Gula dalam minuman seperti soda dan jus diserap sangat cepat oleh tubuh, yang menyebabkan lonjakan kadar gula darah dan insulin. Berbeda dengan makanan, minuman ini tidak mengandung serat, protein, atau lemak—zat yang biasanya memperlambat penyerapan gula.
Lama-kelamaan, kondisi ini bisa mengganggu fungsi hati dan memicu resistansi insulin, yaitu dua faktor penting dalam perkembangan diabetes tipe 2. Hal ini terutama berlaku pada fruktosa, jenis gula yang banyak ditemukan dalam sirop jagung tinggi fruktosa yang sering digunakan dalam soda, serta gula meja. Kedua jenis gula ini banyak diproses di hati.
Dalam jumlah kecil, hati bisa mengolah gula dengan baik. Namun, saat mendapat lonjakan besar fruktosa secara tiba-tiba, seperti setelah minum minuman manis, hati jadi kewalahan.
Saat kelebihan fruktosa ini terjadi, tubuh mulai mengubahnya menjadi lemak melalui proses yang disebut de novo lipogenesis. Penumpukan lemak di hati ini bisa mengganggu kerja insulin dan merusak metabolisme tubuh, yang pada akhirnya meningkatkan risiko terkena diabetes tipe 2.
Minuman manis lebih berdampak pada risiko diabetes dibanding makanan manis karena cara tubuh memproses gula yang berbeda. Gula dalam makanan tidak menyebabkan lonjakan gula darah secepat minuman manis karena makanan mengandung protein, lemak, atau keduanya. Zat ini membantu memperlambat pemecahan karbohidrat seperti sukrosa dan fruktosa.
Lemak dan protein dalam jumlah lebih tinggi dapat memperlambat pengosongan lambung, sehingga karbohidrat dicerna dan diserap lebih lambat oleh usus. Hal ini mengurangi lonjakan gula darah. Selain itu, asam amino dalam protein juga dapat meningkatkan pelepasan insulin, yang membantu tubuh mengelola kadar gula dengan lebih baik.

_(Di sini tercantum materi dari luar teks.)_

-- ==== Sys2Proof/Config.lean ====
section
/-! DEFINITION. The implementation parameters of R3: one record that holds every number and every table the spec calls its
own choice, each once, and the values the spec takes for them. All the rest of the model reads them here: `Mode.tag` and
`Mode.ofTag`, `Instr.opcode` and the decoder, `Instr.menu`, `Reg.index`, `Flag.position`, the slots and the vectors. The
parameters that R3 takes from the document (the widths of words, addresses, keys and selectors) are the types of Word.lean. -/

namespace Sys2Proof

/-- A menu: the combinations of selectors (operand 1, operand 2) with an entry in the dispatch table (R67). -/
abbrev Menu := List (Mode × Mode)

/-- The named parameters of R3, kept in one record so that they are changed in one place. -/
structure Params where
  /-- `SLOT`: the distance between two consecutive operand slots (R46, D1). -/
  slot : Word
  /-- `IRQ_VECTOR_BASE` (R161, D21). -/
  irqVectorBase : Word
  /-- `NMI_VECTOR_BASE` (R161, D21). -/
  nmiVectorBase : Word
  /-- The register indices (R11, D3). -/
  registerIndex : Machine.Reg → Nat
  /-- The flag bit positions (R18, D4). -/
  flagPosition : Machine.Flag → Nat
  /-- The mode tags (R63, R65, D5). -/
  modeTag : Mode → Selector
  /-- The opcode numbers (R66, D6). -/
  opcode : Mnemonic → BitVec 16
  /-- The mode menus (R67, D7). -/
  menu : Mnemonic → Menu

/-- M0, the zero-operand instructions: "a single entry with empty mode bits" (R67). -/
def Config.menuM0 : Menu := [(.imm, .imm)]

/-- M6, the two-operand instructions that write at most operand 1 (R67). -/
def Config.menuM6 : Menu := [(.rd, .rd), (.dir, .rd), (.rd, .dir), (.rd, .imm), (.ri, .imm), (.dir, .imm)]

/-- M3, the instructions that write both operands (R67). -/
def Config.menuM3 : Menu := [(.rd, .rd), (.dir, .rd), (.rd, .dir)]

/-- M1, the one-operand instructions; `sel2` is 0 (R67). -/
def Config.menuM1 : Menu := [(.rd, .imm), (.dir, .imm), (.ri, .imm)]

/-- The values R3 takes (log 9, log 10: the spec's defaults, other values being admissible; log 11: the spec's own
numbering). -/
def Config.params : Params where
  slot := 8
  irqVectorBase := 0x00000000FFFF0000
  nmiVectorBase := 0x00000000FFFF8000
  registerIndex
    | .r0 => 0 | .r1 => 1 | .r2 => 2 | .r3 => 3 | .r4 => 4 | .r5 => 5 | .r6 => 6 | .r7 => 7
    | .sp => 8 | .pc => 9 | .flags => 10
  flagPosition
    | .carry => 0 | .zero => 1 | .irqEnable => 2 | .decimal => 3 | .brk => 4 | .unused => 5 | .overflow => 6
    | .negative => 7 | .illegal => 8
  modeTag
    | .imm => 0 | .rd => 1 | .dir => 2 | .ri => 3 | .idx => 4 | .bix => 5
  opcode
    | .nop => 0x0000
    | .hlt => 0x0001
    | .add => 0x0002
    | .sub => 0x0003
    | .adc => 0x0004
    | .sbb => 0x0005
    | .and => 0x0006
    | .or => 0x0007
    | .xor => 0x0008
    | .not => 0x0009
    | .neg => 0x000A
    | .shl => 0x000B
    | .shr => 0x000C
    | .sal => 0x000D
    | .sar => 0x000E
    | .rol => 0x000F
    | .ror => 0x0010
    | .rcl => 0x0011
    | .rcr => 0x0012
    | .cmp => 0x0013
    | .test => 0x0014
    | .xchg => 0x0015
    | .xadd => 0x0016
    | .cmpxchg => 0x0017
    | .cmpxchg8b => 0x0018
    | .cmpsb => 0x0019
    | .cmpsw => 0x001A
    | .cmpsd => 0x001B
    | .cmpsq => 0x001C
  menu
    | .nop => Config.menuM0
    | .hlt => Config.menuM0
    | .add => Config.menuM6
    | .sub => Config.menuM6
    | .adc => Config.menuM6
    | .sbb => Config.menuM6
    | .and => Config.menuM6
    | .or => Config.menuM6
    | .xor => Config.menuM6
    | .not => Config.menuM1
    | .neg => Config.menuM1
    | .shl => Config.menuM6
    | .shr => Config.menuM6
    | .sal => Config.menuM6
    | .sar => Config.menuM6
    | .rol => Config.menuM6
    | .ror => Config.menuM6
    | .rcl => Config.menuM6
    | .rcr => Config.menuM6
    | .cmp => Config.menuM6
    | .test => Config.menuM6
    | .xchg => Config.menuM3
    | .xadd => Config.menuM3
    | .cmpxchg => Config.menuM6
    | .cmpxchg8b => Config.menuM6
    | .cmpsb => Config.menuM6
    | .cmpsw => Config.menuM6
    | .cmpsd => Config.menuM6
    | .cmpsq => Config.menuM6

/-- What an address that the memory does not list reads as: 0 (R57; log 2, DESIGN CHOICE). -/
def Config.unlistedByte : Byte := 0

end Sys2Proof
end

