-- ==== Sys2Proof/Machine/Control.lean ====
section
/-! DEFINITION. The control instructions (41_control.md). -/

namespace Sys2Proof.Machine

/-- `nop`: the handler does nothing and issues no transaction (R110). -/
def nopOn (_ : Bus) (s : State) : Result Unit := .ok () s

/-- `nop` on RAM64, the bus of the host's `step` (log 1). -/
def execNop (s : State) : Host.Outcome State Fault Refusal := execute (nopOn Bus.ram64) s

/-- `hlt`: the handler raises `Halted`, always (R111, R153). -/
def hltOn (_ : Bus) (s : State) : Result Unit := .raised .halted s

/-- `hlt` on RAM64, the bus of the host's `step` (log 1). -/
def execHlt (s : State) : Host.Outcome State Fault Refusal := execute (hltOn Bus.ram64) s

end Sys2Proof.Machine
end

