-- ==== Sys2Proof/Safety.lean ====
section
/-! DEFINITION. What counts as a safe state and a safe run, in the words the statements use. -/

namespace Sys2Proof.Machine

/-- The outcome value fits the run state (R23, R150, R151): a halted core reports `Halted`, a core in `error` one of the
two handler failures, a core that has not left `init` nothing, a running core no failure. -/
def State.coherent (s : State) : Bool :=
  match s.runState, s.report with
  | .init, .noStepYet => true
  | .running, .noStepYet => true
  | .running, .ok => true
  | .halted, .failed .halted => true
  | .error, .failed (.invalidAddressingMode _) => true
  | .error, .failed (.registerIndexOutOfRange _) => true
  | _, _ => false

/-- The invariant of the machine: the memory has its canonical form and the outcome value fits the run state. -/
def State.inv (s : State) : Bool := s.mem.wf && s.coherent

/-- A run has ended (R84). -/
def State.ended (s : State) : Bool := s.runState = .halted || s.runState = .error

/-- A run that ended by `hlt`: halted, and `ILL` clear, if it was clear before (R152, R197). -/
def State.gracefulHalt (s : State) : Bool := s.runState = .halted && !s.getFlag .illegal

/-- A run that ended by a word that is no instruction (R152, R197). -/
def State.illegalHalt (s : State) : Bool := s.runState = .halted && s.getFlag .illegal

/-- A safe step answers a next state that is not the `error` state: no instruction was abandoned part-way (R24, R157). -/
def stepSafe (s : State) : Bool :=
  match step s with
  | .next t => t.runState ≠ .error
  | .fault _ => false
  | .refused _ => false

/-- A run that is safe for its first `n` steps: each step is safe until the core has halted. -/
def runSafe : Nat → State → Bool
  | 0, _ => true
  | n + 1, s =>
    s.runState = .halted ||
      (stepSafe s &&
        match step s with
        | .next t => runSafe n t
        | .fault _ => false
        | .refused _ => false)

/-- The calls of the host that write the flags register as a whole or in part (R22, R152): reset, the accessors of
`flags`, and the return sequence. -/
def HostCall.writesFlags : HostCall → Bool
  | .reset => true
  | .bind => false
  | .unbind => false
  | .swapBus _ => false
  | .poke _ _ => false
  | .writeReg r _ => r = .flags
  | .writeLane32 r _ _ => r = .flags
  | .writeLane16 r _ _ => r = .flags
  | .writeLane8 r _ _ => r = .flags
  | .writeFloat r _ => r = .flags
  | .start => false
  | .step => false
  | .run _ => false
  | .irq _ => false
  | .nmi _ => false
  | .interruptReturn => true

/-! ## The words the statements about instructions use -/

/-- The shapes of instruction: which operands are read and written, and in what order. -/
inductive Shape where
  /-- `nop`, `hlt`: no operand -/
  | control
  /-- operand 1 read and written -/
  | unary
  /-- both operands read, operand 1 written -/
  | update
  /-- as `update`, then the carry -/
  | shift
  /-- both operands read, nothing written back -/
  | compare
  /-- both operands read, both written -/
  | exchange
  /-- both operands read, operand 1 written if it equals `r0` -/
  | compareExchange
  /-- a unit copied, both operands read -/
  | block
  deriving DecidableEq, Repr

end Sys2Proof.Machine

namespace Sys2Proof

/-- The shape of each instruction (the rules R110 to R139). -/
def Instr.shape : Instr → Machine.Shape
  | .nop => .control
  | .hlt => .control
  | .add _ _ => .update
  | .sub _ _ => .update
  | .adc _ _ => .update
  | .sbb _ _ => .update
  | .and _ _ => .update
  | .or _ _ => .update
  | .xor _ _ => .update
  | .not _ => .unary
  | .neg _ => .unary
  | .shl _ _ => .shift
  | .shr _ _ => .shift
  | .sal _ _ => .shift
  | .sar _ _ => .shift
  | .rol _ _ => .shift
  | .ror _ _ => .shift
  | .rcl _ _ => .shift
  | .rcr _ _ => .shift
  | .cmp _ _ => .compare
  | .test _ _ => .compare
  | .xchg _ _ => .exchange
  | .xadd _ _ => .exchange
  | .cmpxchg _ _ => .compareExchange
  | .cmpxchg8b _ _ => .compareExchange
  | .cmpsb _ _ => .block
  | .cmpsw _ _ => .block
  | .cmpsd _ _ => .block
  | .cmpsq _ _ => .block

/-- The unit a block instruction copies (R136 to R139). -/
def Instr.unitSize : Instr → Option Machine.UnitSize
  | .nop => none
  | .hlt => none
  | .add _ _ => none
  | .sub _ _ => none
  | .adc _ _ => none
  | .sbb _ _ => none
  | .and _ _ => none
  | .or _ _ => none
  | .xor _ _ => none
  | .not _ => none
  | .neg _ => none
  | .shl _ _ => none
  | .shr _ _ => none
  | .sal _ _ => none
  | .sar _ _ => none
  | .rol _ _ => none
  | .ror _ _ => none
  | .rcl _ _ => none
  | .rcr _ _ => none
  | .cmp _ _ => none
  | .test _ _ => none
  | .xchg _ _ => none
  | .xadd _ _ => none
  | .cmpxchg _ _ => none
  | .cmpxchg8b _ _ => none
  | .cmpsb _ _ => some .byte
  | .cmpsw _ _ => some .word
  | .cmpsd _ _ => some .dword
  | .cmpsq _ _ => some .qword

end Sys2Proof

namespace Sys2Proof.Machine

/-- A step that returned `ok`: `pc` advanced and the outcome `ok` (R82). -/
def State.done (s : State) : State := { s.advance with report := .ok }

/-- The transactions of reading operand 1 at `l1`, then operand 2 at `l2`. -/
def State.readsTraffic (s : State) (l1 l2 : Location) : List Transaction := s.readTraffic .one l1 ++ s.readTraffic .two l2

/-- The transactions of an update that reads both operands and writes `v` to operand 1. -/
def State.updateTraffic (s : State) (l1 l2 : Location) (v : Word) : List Transaction :=
  s.readsTraffic l1 l2 ++ s.writeTraffic .one l1 v

/-- The carry as the number 0 or 1 that `adc` and `sbb` fold in (R114, R115). -/
def State.carryIn (s : State) : Word := if s.getFlag .carry then 1 else 0

/-- Operand `k` resolves: its mode exists and, where it names a register, the index does (R154, R155). -/
def State.canRead (s : State) (k : Operand) : Prop := ∃ l, s.location k = .ok l

/-- Operand `k` resolves to what can be written: not to an immediate (R91, R94). -/
def State.canWrite (s : State) (k : Operand) : Prop := ∃ l, s.location k = .ok l ∧ l.writable = true

/-! ## Two buses that a core cannot tell apart -/

/-- Two buses whose states, as far as `R` relates them, answer every read alike, and stay related by every transaction
(R41, R42). -/
structure BusesAlike (B C : Bus) (R : Memory → Memory → Prop) : Prop where
  read8 : ∀ a m n, R m n → (B.read8 a m).1 = (C.read8 a n).1 ∧ R (B.read8 a m).2 (C.read8 a n).2
  read16 : ∀ a m n, R m n → (B.read16 a m).1 = (C.read16 a n).1 ∧ R (B.read16 a m).2 (C.read16 a n).2
  read32 : ∀ a m n, R m n → (B.read32 a m).1 = (C.read32 a n).1 ∧ R (B.read32 a m).2 (C.read32 a n).2
  read64 : ∀ a m n, R m n → (B.read64 a m).1 = (C.read64 a n).1 ∧ R (B.read64 a m).2 (C.read64 a n).2
  write8 : ∀ a v m n, R m n → R (B.write8 a v m) (C.write8 a v n)
  write16 : ∀ a v m n, R m n → R (B.write16 a v m) (C.write16 a v n)
  write32 : ∀ a v m n, R m n → R (B.write32 a v m) (C.write32 a v n)
  write64 : ∀ a v m n, R m n → R (B.write64 a v m) (C.write64 a v n)

/-- Two states that agree in everything but the state of the bus, which `R` relates. -/
def State.alike (R : Memory → Memory → Prop) (s t : State) : Prop :=
  s.regs = t.regs ∧ s.runState = t.runState ∧ s.bus = t.bus ∧ s.report = t.report ∧ s.log = t.log ∧ R s.mem t.mem

/-- Two outcomes that agree so: the same refusal, or next states alike. -/
def outcomesAlike (R : Memory → Memory → Prop) (x y : Host.Outcome State Fault Refusal) : Prop :=
  (∃ r, x = .refused r ∧ y = .refused r) ∨ (∃ s t, x = .next s ∧ y = .next t ∧ s.alike R t)

end Sys2Proof.Machine
end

Gula tidak selalu berbahaya. Nyatanya, gula telah menjadi bagian pola makan sehat dan seimbang, misalnya dari buah, madu, atau susu. Masalahnya bukan terletak pada gula itu sendiri, melainkan pada pola makanan modern yang membuat banyak orang mengonsumsi gula dalam bentuk yang telah diproses, sering kali dalam bentuk cair tanpa nutrisi pendamping seperti serat atau protein. Kondisi ini meningkatkan risiko kesehatan.
Daripada minuman manis seperti soda, minuman berenergi, atau jus buah yang memiliki risiko bagi kesehatan, sebaiknya pilih air putih, sparkling water, atau minuman alami yang diberi rasa ringan dari buah atau rempah.
Referensi
Karen A Della Corte et al., “Dietary Sugar Intake and Incident Type 2 Diabetes Risk: A Systematic Review and Dose-Response Meta-Analysis of Prospective Cohort Studies,” Advances in Nutrition, March 1, 2025, 100413, https://doi.org/10.1016/j.advnut.2025.100413.
"One Key Way of Consuming Sugar Could Spike Your Diabetes Risk." Science Alert. Diakses Juni 2025.
"Sugary drinks may raise risk of type 2 diabetes, study finds." Medical News Today. Diakses Juni 2025.
"Sugary Drinks Raise Diabetes Risk More Than Sweet Foods." Everyday Health. Diakses Juni 2025.